Task prompt.
Two lines mark the range in the entries below: the one holding "omega, show i - 16" and the one holding "show i - 24 < 8". Set down those two and all lines between them, exactly.

=== Extracted entries ===

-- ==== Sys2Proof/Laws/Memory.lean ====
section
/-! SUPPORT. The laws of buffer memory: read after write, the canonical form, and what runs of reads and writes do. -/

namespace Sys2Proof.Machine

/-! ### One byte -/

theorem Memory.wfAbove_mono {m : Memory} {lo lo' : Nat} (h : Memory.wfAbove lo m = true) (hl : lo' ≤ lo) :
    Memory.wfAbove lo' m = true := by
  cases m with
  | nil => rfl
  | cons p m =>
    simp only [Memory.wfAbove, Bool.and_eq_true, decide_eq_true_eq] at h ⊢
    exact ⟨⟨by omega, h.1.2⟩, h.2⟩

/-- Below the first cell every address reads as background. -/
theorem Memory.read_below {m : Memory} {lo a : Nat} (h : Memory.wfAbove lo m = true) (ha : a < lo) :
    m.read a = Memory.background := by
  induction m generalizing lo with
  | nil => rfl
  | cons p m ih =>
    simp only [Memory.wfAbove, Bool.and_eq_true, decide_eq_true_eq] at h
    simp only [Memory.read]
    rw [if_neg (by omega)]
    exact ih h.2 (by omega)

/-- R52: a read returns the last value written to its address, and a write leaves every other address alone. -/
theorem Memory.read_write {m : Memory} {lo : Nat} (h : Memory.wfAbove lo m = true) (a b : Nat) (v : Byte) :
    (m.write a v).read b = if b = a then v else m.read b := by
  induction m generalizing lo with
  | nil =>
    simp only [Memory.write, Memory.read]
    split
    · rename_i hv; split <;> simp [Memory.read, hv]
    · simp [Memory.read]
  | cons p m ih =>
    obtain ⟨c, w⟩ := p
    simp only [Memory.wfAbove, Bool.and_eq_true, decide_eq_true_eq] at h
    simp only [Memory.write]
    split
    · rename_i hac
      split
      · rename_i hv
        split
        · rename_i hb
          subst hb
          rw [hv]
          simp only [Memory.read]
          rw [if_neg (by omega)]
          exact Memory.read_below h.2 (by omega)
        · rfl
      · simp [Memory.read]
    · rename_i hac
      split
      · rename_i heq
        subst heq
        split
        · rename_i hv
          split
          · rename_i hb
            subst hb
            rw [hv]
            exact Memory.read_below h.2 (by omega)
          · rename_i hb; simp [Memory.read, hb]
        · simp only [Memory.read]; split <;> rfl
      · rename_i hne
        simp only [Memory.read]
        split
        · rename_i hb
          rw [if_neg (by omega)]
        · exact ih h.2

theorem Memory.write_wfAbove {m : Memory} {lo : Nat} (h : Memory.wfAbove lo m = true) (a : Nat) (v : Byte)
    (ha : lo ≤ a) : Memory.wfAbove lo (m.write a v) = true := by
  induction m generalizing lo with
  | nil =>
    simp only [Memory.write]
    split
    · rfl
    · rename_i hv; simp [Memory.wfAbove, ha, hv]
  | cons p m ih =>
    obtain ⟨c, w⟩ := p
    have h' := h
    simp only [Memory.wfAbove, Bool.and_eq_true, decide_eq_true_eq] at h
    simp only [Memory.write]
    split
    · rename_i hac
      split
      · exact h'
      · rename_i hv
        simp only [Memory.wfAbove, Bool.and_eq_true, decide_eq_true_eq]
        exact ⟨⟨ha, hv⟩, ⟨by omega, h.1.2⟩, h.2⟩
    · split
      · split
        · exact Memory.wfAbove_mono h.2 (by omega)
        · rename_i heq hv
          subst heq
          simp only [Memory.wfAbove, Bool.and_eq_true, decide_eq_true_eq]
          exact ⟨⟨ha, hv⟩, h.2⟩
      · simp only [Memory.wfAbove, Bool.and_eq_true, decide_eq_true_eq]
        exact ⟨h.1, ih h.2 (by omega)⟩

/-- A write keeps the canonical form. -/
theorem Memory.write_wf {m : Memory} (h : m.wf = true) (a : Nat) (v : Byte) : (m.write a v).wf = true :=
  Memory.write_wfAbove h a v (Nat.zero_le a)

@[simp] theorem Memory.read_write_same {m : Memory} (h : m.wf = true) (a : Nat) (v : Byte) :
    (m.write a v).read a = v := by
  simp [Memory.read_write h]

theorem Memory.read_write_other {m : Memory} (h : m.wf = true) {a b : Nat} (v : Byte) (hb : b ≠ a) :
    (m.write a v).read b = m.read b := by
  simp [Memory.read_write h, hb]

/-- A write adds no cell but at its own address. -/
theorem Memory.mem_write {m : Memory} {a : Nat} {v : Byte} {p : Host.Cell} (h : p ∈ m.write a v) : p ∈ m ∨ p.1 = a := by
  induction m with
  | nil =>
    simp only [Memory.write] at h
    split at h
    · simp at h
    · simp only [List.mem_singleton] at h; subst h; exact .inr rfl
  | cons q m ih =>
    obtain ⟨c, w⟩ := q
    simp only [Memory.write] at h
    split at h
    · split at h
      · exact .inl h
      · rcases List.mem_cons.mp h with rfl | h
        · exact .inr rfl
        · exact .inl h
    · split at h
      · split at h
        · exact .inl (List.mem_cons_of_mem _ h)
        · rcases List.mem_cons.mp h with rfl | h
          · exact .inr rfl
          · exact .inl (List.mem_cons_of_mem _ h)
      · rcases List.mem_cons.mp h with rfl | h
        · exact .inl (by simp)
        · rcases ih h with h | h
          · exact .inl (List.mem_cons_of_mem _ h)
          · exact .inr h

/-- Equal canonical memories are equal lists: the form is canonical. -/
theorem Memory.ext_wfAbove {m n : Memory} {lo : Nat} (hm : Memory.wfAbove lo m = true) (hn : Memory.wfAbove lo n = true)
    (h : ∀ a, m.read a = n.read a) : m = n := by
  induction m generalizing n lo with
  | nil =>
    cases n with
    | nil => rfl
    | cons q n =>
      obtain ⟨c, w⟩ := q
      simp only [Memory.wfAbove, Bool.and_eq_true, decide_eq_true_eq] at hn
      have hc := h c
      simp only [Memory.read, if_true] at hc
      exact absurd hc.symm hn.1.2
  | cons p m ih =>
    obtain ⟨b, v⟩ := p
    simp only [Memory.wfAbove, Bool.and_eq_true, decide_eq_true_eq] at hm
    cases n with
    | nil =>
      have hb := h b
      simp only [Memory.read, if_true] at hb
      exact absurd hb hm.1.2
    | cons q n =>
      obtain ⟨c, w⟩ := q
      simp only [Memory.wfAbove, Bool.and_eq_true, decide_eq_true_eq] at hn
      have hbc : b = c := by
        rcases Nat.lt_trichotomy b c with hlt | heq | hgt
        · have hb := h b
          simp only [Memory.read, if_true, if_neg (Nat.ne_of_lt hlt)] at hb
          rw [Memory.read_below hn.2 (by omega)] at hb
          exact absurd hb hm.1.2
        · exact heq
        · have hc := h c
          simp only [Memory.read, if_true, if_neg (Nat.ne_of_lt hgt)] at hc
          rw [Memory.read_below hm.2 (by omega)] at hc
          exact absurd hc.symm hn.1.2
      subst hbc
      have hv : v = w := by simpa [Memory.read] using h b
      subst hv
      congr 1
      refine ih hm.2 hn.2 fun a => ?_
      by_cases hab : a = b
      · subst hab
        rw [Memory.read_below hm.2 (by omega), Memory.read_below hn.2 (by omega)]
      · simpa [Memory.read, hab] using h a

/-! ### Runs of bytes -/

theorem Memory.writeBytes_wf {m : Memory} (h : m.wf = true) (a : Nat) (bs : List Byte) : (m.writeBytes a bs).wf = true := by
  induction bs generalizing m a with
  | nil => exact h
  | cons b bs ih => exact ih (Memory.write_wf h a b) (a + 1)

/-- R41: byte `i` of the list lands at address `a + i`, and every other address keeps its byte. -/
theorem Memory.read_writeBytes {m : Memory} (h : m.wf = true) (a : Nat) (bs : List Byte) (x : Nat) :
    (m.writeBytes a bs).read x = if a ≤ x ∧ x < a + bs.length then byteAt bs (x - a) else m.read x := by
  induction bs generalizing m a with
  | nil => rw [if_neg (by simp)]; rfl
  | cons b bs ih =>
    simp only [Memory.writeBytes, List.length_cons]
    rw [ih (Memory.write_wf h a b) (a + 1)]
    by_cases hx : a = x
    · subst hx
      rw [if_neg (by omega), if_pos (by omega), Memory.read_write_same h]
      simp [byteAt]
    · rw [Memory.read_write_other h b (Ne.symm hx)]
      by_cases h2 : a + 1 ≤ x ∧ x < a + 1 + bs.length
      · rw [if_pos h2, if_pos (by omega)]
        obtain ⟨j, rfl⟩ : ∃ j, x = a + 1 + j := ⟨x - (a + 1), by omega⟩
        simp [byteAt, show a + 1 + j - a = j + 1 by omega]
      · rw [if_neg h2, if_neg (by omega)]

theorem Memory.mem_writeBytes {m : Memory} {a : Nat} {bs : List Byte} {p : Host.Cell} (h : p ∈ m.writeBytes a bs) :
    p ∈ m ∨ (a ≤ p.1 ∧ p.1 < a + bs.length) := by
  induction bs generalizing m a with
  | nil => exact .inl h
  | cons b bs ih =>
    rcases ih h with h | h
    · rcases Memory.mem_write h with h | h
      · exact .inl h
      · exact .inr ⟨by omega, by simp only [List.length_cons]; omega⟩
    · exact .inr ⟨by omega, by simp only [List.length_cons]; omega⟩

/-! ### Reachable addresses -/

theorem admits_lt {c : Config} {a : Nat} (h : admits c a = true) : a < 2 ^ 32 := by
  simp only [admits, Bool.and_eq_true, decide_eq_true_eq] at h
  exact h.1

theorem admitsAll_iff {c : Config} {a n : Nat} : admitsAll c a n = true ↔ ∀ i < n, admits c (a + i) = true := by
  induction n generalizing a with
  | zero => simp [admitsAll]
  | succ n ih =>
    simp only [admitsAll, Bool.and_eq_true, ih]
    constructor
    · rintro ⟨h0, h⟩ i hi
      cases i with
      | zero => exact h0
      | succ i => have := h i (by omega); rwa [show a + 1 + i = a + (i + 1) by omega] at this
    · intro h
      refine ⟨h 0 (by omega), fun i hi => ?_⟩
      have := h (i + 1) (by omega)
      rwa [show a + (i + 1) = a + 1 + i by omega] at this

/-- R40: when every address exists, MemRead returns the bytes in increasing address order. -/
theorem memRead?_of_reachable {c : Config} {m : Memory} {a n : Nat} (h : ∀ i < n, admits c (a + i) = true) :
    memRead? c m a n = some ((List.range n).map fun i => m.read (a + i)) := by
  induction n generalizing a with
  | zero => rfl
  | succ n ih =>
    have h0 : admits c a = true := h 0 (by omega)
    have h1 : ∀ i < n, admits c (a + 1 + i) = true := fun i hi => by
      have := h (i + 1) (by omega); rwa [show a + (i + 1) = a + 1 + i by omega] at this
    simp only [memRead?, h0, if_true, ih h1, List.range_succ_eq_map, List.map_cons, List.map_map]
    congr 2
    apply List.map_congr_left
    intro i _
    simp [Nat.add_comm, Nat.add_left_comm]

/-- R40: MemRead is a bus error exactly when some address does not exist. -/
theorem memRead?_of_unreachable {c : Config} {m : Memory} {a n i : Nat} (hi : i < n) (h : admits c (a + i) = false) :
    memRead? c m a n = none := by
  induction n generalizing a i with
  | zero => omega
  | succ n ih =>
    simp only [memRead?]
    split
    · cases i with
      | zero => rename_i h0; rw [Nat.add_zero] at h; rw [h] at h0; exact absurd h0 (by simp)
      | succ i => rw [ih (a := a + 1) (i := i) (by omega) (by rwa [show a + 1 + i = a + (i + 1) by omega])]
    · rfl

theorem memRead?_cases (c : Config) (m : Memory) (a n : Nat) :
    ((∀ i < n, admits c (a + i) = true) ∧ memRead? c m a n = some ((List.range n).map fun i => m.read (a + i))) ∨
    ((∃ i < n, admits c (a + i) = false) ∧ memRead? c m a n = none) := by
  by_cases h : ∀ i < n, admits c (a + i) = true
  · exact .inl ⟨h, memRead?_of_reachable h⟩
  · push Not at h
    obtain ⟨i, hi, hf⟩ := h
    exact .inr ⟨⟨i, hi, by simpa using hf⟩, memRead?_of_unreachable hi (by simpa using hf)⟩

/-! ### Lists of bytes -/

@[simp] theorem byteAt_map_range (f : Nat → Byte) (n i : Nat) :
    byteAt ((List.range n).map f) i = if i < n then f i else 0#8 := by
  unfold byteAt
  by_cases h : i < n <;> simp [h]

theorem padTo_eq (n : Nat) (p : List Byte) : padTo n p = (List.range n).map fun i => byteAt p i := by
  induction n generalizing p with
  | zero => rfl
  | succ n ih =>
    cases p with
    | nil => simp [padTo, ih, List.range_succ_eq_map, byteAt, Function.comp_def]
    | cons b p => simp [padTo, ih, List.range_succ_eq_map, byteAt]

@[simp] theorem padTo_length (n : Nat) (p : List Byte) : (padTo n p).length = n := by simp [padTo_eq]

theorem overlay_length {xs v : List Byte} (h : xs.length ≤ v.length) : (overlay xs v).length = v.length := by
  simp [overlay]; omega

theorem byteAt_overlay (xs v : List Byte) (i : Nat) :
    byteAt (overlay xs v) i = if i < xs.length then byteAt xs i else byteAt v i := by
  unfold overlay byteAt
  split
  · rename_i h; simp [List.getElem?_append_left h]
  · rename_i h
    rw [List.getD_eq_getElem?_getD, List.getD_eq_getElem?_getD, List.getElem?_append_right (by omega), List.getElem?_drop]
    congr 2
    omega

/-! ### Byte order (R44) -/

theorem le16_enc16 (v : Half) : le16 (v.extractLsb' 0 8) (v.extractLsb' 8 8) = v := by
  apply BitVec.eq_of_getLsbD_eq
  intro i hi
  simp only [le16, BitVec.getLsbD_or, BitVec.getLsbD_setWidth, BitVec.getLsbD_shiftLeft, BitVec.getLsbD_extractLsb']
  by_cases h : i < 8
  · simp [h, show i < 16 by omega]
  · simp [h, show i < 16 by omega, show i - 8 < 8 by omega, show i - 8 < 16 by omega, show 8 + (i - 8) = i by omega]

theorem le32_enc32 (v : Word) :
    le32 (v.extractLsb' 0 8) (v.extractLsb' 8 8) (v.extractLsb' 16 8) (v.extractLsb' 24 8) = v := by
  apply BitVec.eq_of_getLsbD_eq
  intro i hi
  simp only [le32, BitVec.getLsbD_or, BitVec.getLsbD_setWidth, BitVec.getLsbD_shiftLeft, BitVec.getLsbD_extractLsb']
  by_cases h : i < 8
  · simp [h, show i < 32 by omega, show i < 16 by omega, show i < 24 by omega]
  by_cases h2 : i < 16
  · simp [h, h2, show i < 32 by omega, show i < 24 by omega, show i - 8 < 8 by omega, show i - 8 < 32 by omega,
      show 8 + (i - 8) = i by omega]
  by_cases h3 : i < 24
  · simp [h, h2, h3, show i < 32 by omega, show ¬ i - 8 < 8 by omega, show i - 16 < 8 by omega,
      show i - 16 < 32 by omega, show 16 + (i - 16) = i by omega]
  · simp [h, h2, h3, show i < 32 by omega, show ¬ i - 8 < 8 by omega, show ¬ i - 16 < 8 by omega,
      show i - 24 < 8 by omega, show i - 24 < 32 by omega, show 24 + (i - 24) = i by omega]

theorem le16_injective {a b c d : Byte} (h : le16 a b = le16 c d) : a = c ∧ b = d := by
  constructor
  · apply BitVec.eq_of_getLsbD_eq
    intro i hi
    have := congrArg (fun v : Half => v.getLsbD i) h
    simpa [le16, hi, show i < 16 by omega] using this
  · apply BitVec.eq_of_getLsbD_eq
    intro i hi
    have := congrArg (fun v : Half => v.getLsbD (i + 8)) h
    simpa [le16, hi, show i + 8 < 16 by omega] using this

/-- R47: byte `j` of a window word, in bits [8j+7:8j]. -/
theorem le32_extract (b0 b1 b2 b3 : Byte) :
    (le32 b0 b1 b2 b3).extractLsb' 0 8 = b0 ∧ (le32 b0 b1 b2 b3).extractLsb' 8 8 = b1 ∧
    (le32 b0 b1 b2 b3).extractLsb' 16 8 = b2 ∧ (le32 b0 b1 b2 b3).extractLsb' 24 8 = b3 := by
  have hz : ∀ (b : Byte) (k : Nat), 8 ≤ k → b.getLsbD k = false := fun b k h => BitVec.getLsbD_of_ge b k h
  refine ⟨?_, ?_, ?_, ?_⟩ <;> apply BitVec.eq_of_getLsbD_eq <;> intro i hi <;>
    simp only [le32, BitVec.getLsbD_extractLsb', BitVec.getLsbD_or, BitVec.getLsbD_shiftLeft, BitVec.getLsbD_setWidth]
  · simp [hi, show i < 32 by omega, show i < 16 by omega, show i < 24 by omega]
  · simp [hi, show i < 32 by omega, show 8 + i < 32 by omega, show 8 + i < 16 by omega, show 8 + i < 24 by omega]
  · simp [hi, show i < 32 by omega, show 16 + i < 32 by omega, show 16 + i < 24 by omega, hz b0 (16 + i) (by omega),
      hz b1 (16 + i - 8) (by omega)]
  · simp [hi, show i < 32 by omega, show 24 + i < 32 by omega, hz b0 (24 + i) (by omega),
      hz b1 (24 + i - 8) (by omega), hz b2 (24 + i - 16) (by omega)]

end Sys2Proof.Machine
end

===

Exercise response.
  · simp [h, h2, h3, show i < 32 by omega, show ¬ i - 8 < 8 by omega, show i - 16 < 8 by omega,
      show i - 16 < 32 by omega, show 16 + (i - 16) = i by omega]
  · simp [h, h2, h3, show i < 32 by omega, show ¬ i - 8 < 8 by omega, show ¬ i - 16 < 8 by omega,
      show i - 24 < 8 by omega, show i - 24 < 32 by omega, show 24 + (i - 24) = i by omega]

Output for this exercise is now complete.